-- ==== Sys2Proof/Machine/Campion.lean ====
section
/-! DEFINITION. Sys2Proof/Machine/Campion.lean: the outer boundary (R196, R197, R222, R315). -/

namespace Sys2Proof.Machine

/-- A word that Campion takes at the boundary (R351): a law written, or a feedback source chosen anew. -/
def campionWord (id v : Nat) (s : State) : State :=
  let s1 := setPar id v s
  if id = gfmLaw then lawWritten v s1
  else if id = msdFeedback then updMsd (fun m => { m with fallback := false }) s1 else s1

/-- The laws of every plane. -/
def allLaws (o : OuterIn) (s : State) : State := mBoundary o (gBoundary s)

/-- Give a plane the reference FIFO it has in another state. -/
def keepRefs (p : Plane) (src s : State) : State :=
  updLane p (fun l => { l with fifo := (lane src p).fifo, col01 := (lane src p).col01, colWait := (lane src p).colWait }) s

/-- A dry run (R315): the references stay, or the outer law runs as if RUNNING and writes that plane's FIFO alone. -/
def dryRun (p : Plane) (o : OuterIn) (s real : State) : State :=
  if !s.replay.outer then keepRefs p s real
  else
    let r := allLaws o (updLane p (fun l => { l with st := .running }) s)
    match p with
    | .g => setPar gfmState (par r gfmState) { keepRefs .g r real with gfm := r.gfm }
    | _ => { keepRefs p r real with msd := r.msd }

/-- The boundary falls at samples whose index is a whole multiple of OUTER_PERIODS, once each (R196). -/
def boundaryDue (s : State) : Bool :=
  s.isl.app && s.isl.ctl && !s.isl.halted && decide (sampleK s % outerN s = 0) && decide (s.gfm.last ≠ some (sampleK s))

/-- Put the sample index back by a number of samples. -/
def withIndex (k : Nat) (s : State) : State := setPar clkSampleHi (k / 2 ^ 32) (setPar clkSampleLo (k % 2 ^ 32) s)

/-- After a boundary that passed without Campion, it writes two groups, marked k_j+1 and k_j+2 (R406, as R218 does): the laws run
for the boundary that passed, then for this one (log entry 32). -/
def twoBoundaries (o : OuterIn) (s : State) : State :=
  let k := sampleK s
  allLaws o (withIndex k (allLaws o (withIndex (k - outerN s) s)))

/-- The laws at a boundary, during a hitless activation as R405 and R406 have them: none while the images change over. At the
boundary at which the old image resumes, its own record is in force again. -/
def lawsAt (o : OuterIn) (s : State) : State :=
  match s.fw.hitless with
  | none => allLaws o s
  | some h =>
    if h.stage ≠ 4 then allLaws o s
    else if 0 < h.skip then updFw (fun f => { f with hitless := some { h with skip := h.skip - 1 } }) s
    else
      let s1 := if h.back then { s with gfm := h.oldGfm.getD s.gfm, msd := h.oldMsd.getD s.msd } else s
      let s2 := updGfm (fun g => { g with last := s.gfm.last }) s1
      let s3 := updFw (fun f => { f with hitless := some { h with two := false, wrote := true } })
        (if h.two then twoBoundaries o s2 else allLaws o s2)
      if h.back then endActivation stCancelled cCondition s3 else s3

/-- An outer boundary. -/
def outerBoundary (o : OuterIn) (s : State) : State :=
  if !boundaryDue s then s
  else
    let s0 := updRed (fun r => { r with aon := o.aon })
      (updGfm (fun g => { g with last := some (sampleK s) }) (takeWaiting .campion campionWord s))
    let s1 := takeStarts s0
    let real := writeSnapshot (takePermit (lawsAt o s1))
    let s2 := match (if s1.replay.active then s1.replay.sub else none).bind planeOf with
      | some p => dryRun p o s1 real
      | none => real
    bumpFree { s2 with sums := {}, free := s2.free + 31 }

def execOuterBoundary (o : OuterIn) (s : State) : Host.Outcome State Fault Refusal := .next (outerBoundary o s)

end Sys2Proof.Machine
end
+++
EXERCISE OBJECTIVE: Retype, in the same exact form, the lines of the material above from the line holding "let s1 := takeStarts s0" through the line holding "s2 with sums".

EXERCISE RESPONSE:
    let s1 := takeStarts s0
    let real := writeSnapshot (takePermit (lawsAt o s1))
    let s2 := match (if s1.replay.active then s1.replay.sub else none).bind planeOf with
      | some p => dryRun p o s1 real
      | none => real
    bumpFree { s2 with sums := {}, free := s2.free + 31 }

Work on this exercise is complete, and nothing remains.